_The problem_: From the listing below, pull out every line where the string "false" appears.

=-=-=

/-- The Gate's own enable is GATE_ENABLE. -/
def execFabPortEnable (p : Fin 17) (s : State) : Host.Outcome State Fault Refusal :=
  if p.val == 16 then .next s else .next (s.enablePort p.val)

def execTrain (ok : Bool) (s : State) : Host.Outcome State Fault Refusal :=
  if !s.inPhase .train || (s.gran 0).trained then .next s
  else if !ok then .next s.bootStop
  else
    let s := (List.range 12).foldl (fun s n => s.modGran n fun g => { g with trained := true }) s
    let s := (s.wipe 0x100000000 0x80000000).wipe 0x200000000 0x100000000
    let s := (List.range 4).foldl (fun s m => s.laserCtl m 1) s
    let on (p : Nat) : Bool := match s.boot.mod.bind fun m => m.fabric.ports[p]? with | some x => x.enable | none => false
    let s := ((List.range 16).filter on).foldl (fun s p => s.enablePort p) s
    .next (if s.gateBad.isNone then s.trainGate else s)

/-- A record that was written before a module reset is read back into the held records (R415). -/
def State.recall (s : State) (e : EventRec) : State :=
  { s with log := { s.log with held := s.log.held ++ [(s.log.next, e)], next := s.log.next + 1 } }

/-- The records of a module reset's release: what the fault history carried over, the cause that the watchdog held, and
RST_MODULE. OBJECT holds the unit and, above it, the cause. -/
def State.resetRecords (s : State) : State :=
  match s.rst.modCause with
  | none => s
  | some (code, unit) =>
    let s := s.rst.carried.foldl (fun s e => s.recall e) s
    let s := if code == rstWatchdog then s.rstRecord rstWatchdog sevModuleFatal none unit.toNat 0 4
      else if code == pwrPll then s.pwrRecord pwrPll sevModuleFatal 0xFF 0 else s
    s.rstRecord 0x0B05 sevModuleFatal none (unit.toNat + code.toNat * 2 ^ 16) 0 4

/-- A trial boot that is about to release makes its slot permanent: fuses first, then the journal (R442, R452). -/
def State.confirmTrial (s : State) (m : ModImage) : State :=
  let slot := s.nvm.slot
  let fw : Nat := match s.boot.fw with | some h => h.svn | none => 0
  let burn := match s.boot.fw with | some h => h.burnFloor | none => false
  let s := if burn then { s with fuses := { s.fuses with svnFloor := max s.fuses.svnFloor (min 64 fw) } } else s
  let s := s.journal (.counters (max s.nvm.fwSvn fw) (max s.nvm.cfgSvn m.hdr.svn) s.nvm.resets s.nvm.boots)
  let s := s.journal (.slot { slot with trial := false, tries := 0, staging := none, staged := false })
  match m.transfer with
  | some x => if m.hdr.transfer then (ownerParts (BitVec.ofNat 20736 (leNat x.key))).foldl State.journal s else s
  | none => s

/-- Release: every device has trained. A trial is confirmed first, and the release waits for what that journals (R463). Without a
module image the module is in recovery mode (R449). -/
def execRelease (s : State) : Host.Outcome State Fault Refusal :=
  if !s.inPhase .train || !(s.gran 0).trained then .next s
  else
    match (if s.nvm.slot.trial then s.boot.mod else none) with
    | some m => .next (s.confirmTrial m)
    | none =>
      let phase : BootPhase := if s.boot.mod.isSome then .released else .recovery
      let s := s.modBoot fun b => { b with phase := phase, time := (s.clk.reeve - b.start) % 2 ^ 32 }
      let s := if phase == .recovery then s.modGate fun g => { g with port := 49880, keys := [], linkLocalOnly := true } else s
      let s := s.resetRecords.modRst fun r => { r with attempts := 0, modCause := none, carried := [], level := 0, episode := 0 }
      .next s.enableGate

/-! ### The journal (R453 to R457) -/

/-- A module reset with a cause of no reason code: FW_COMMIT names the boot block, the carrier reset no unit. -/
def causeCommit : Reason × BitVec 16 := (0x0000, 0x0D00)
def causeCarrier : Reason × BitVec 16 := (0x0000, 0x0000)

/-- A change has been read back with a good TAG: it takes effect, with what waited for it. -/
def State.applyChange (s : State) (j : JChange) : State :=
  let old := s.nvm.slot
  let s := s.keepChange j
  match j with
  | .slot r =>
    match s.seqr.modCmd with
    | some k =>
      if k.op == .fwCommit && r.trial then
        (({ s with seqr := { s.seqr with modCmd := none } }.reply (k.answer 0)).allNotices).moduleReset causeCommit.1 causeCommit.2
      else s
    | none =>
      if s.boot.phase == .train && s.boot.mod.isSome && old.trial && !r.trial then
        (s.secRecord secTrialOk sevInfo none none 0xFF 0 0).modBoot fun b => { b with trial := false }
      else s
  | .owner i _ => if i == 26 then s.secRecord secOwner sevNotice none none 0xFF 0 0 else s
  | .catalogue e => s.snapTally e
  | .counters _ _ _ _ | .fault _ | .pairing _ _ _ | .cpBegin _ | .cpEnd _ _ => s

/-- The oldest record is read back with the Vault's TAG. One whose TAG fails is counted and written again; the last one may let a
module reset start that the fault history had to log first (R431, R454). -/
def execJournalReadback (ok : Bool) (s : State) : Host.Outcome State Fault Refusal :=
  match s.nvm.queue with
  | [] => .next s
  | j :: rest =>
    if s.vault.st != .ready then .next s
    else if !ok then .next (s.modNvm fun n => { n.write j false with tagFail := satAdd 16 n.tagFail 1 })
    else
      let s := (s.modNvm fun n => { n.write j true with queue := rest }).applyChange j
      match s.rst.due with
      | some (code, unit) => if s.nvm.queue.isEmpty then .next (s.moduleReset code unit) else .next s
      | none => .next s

=-=-=

_Exercise result_:
    let on (p : Nat) : Bool := match s.boot.mod.bind fun m => m.fabric.ports[p]? with | some x => x.enable | none => false
  let burn := match s.boot.fw with | some h => h.burnFloor | none => false
  let s := s.journal (.slot { slot with trial := false, tries := 0, staging := none, staged := false })
        (s.secRecord secTrialOk sevInfo none none 0xFF 0 0).modBoot fun b => { b with trial := false }
    else if !ok then .next (s.modNvm fun n => { n.write j false with tagFail := satAdd 16 n.tagFail 1 })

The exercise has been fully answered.